/-- Aux domain management. -/
structure Plinth where
  /-- SPI bus (R429). DESIGN CHOICE (log entry 11): the reset value. -/
  spi : ZBus := { frame := [0, 0, 0, 1, 0, 0, 107] }
  /-- SMBus (R429). DESIGN CHOICE (log entry 11): the reset value. -/
  smbus : ZBus := {}
  /-- Request of one bus that waits for the other's: OP, request, whether the Keystone acknowledges in time (R429). Implied by the rule, not a register. -/
  held : Option (Nat × ZReq × Bool) := none
  /-- 2 straps read at the Aux reset (R477). DESIGN CHOICE (log entry 11): the reset value. -/
  addrSel : Nat := 0
  /-- AUTO_ON (R432). -/
  autoOn : Bool := true
  /-- PEC_REQ (R432). -/
  pecReq : Bool := false
  /-- ALERT_MASK (R432). -/
  alertMask : BitVec 7 := 0x7F
  /-- ALERT_PEND (R431). -/
  alertPend : BitVec 7 := 0
  /-- ALERT released by the Alert Response Address (R432). Implied by the rule, not a register. -/
  alertReleased : Bool := false
  /-- POWER_OFF was the last power command (R432). DESIGN CHOICE (log entry 11): the reset value. -/
  lastOff : Bool := false
  /-- Aux queue: arrival up-time and record, at most 256 (R437). -/
  queue : List (Nat × Ev) := []
  /-- Records lost since the queue was full (R437). Implied by the rule, not a register. -/
  dropNow : Nat := 0
  /-- Event log, oldest first, at most 2,048 (R437). -/
  log : List LogEntry := []
  /-- Next LOG_SEQ (R438). -/
  nextSeq : BitVec 32 := 0
  /-- WRAPS (R437). -/
  wraps : Nat := 0
  /-- DROPPED (R437). -/
  dropped : Nat := 0
  /-- LOG_REINIT (R437). -/
  reinit : Bool := false
  /-- TAMPER_COUNT saturating (R431). -/
  tamper : Nat := 0
  /-- Image session (R442). -/
  fw : Option Fw := none
  /-- Main image A (R457). DESIGN CHOICE (log entry 3): the reset value. -/
  imgA : Image := {}
  /-- Main image B (R457). DESIGN CHOICE (log entry 3): the reset value. -/
  imgB : Image := {}
  /-- Plinth image A (R503). DESIGN CHOICE (log entry 3): the reset value. -/
  plA : Image := {}
  /-- Plinth image B (R503). DESIGN CHOICE (log entry 3): the reset value. -/
  plB : Image := {}
  /-- Plinth slot running (R443). DESIGN CHOICE (log entry 3): the reset value. -/
  plRun : Nat := 0
  /-- Plinth slot selected (R443). DESIGN CHOICE (log entry 3): the reset value. -/
  plNext : Nat := 0
  /-- Main slot selected (R443). DESIGN CHOICE (log entry 3): the reset value. -/
  mainNext : Nat := 0
  /-- SYS.RESET image override (R456). -/
  imgOverride : Option Nat := none
  /-- RTC time of the last completed flash refresh (R460). DESIGN CHOICE (log entry 3): the reset value. -/
  refreshAt : Nat := 0
  /-- A trial BOOT ended with cause BOOT (R458). Implied by the rule, not a register. -/
  trialBad : Bool := false
  /-- The event log was emptied and 0x1906 is not yet written (R437). Implied by the rule, not a register. -/
  reinitDue : Bool := false
  /-- Elapsed time unknown after a keep reset (R460). -/
  refreshUnknown : Bool := false
  /-- Pair status last known before the main domains went off (R430). Implied by the rule, not a register. -/
  lastPair : List Nat := []
  /-- 16 PLINTH_FW (R425). DESIGN CHOICE (log entry 3): the reset value. -/
  fwVersion : Nat := 0
  deriving DecidableEq, Repr

/-- Supplies and domains. -/
structure Power where
  /-- Domains D0-D11 on (R446). -/
  domains : BitVec 12 := 0xFFF
  /-- Step of R450 in progress, 6 = complete (R450). -/
  seqStep : Nat := 6
  /-- Domains that missed or lost power-good (R451). -/
  failed : List Nat := []
  /-- V_MAIN mV (R485). DESIGN CHOICE (log entry 12): the reset value. -/
  vMain : Int := 48000
  /-- V_AUX mV (R485). DESIGN CHOICE (log entry 12): the reset value. -/
  vAux : Int := 12000
  /-- VBAT mV (R485). DESIGN CHOICE (log entry 12): the reset value. -/
  vBat : Int := 3000
  /-- V_MAIN within its thresholds (R448). DESIGN CHOICE (log entry 12): the reset value. -/
  mainOk : Bool := true
  /-- V_AUX present (R447). DESIGN CHOICE (log entry 12): the reset value. -/
  auxOk : Bool := true
  /-- VBAT present (R447). DESIGN CHOICE (log entry 12): the reset value. -/
  batOk : Bool := true
  /-- Up-time since which V_MAIN >= 35.0 V (R449). Implied by the rule, not a register. -/
  mainGoodAt : Option Nat := some 0
  /-- Up-time at which BOOT began (R459). Implied by the rule, not a register. -/
  bootAt : Nat := 0
  /-- BOOT reason recorded (R459) (R459). Implied by the rule, not a register. -/
  bootFail : Option Nat := none
  /-- The boot steps of R459 have not ended (R459). Implied by the rule, not a register. -/
  booting : Bool := true
  /-- Bus whose POWER_ON or POWER_CYCLE waits for BOOT (R433). Implied by the rule, not a register. -/
  waitBus : Option Nat := none
  /-- VBAT undervoltage reported since the Aux start (R448). Implied by the rule, not a register. -/
  batRep : Bool := false
  /-- Threshold kind in force on each input, 4 none (R448). Implied by the rule, not a register. -/
  kinds : List Nat := [4, 4, 4, 4]
  /-- Up-time at which the step in progress began (R451). Implied by the rule, not a register. -/
  stepAt : Nat := 0
  /-- Threshold kind each input shows, and up-time since when (R448). Implied by the rule, not a register. -/
  dwells : List (Nat × Nat × Nat) := []
  /-- Up-time at which the reset of SYS.RESET begins, and whether it is a cold one (R456). Implied by the rule, not a register. -/
  resetDue : Option (Nat × Bool) := none
  deriving DecidableEq, Repr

———

▸ **Work order**
Find "and domains. -/" in the entries above and copy that whole line exactly, then each line after it through the line that contains "failed : List Nat := []".

▸ **Your response**
/-- Supplies and domains. -/
structure Power where
  /-- Domains D0-D11 on (R446). -/
  domains : BitVec 12 := 0xFFF
  /-- Step of R450 in progress, 6 = complete (R450). -/
  seqStep : Nat := 6
  /-- Domains that missed or lost power-good (R451). -/
  failed : List Nat := []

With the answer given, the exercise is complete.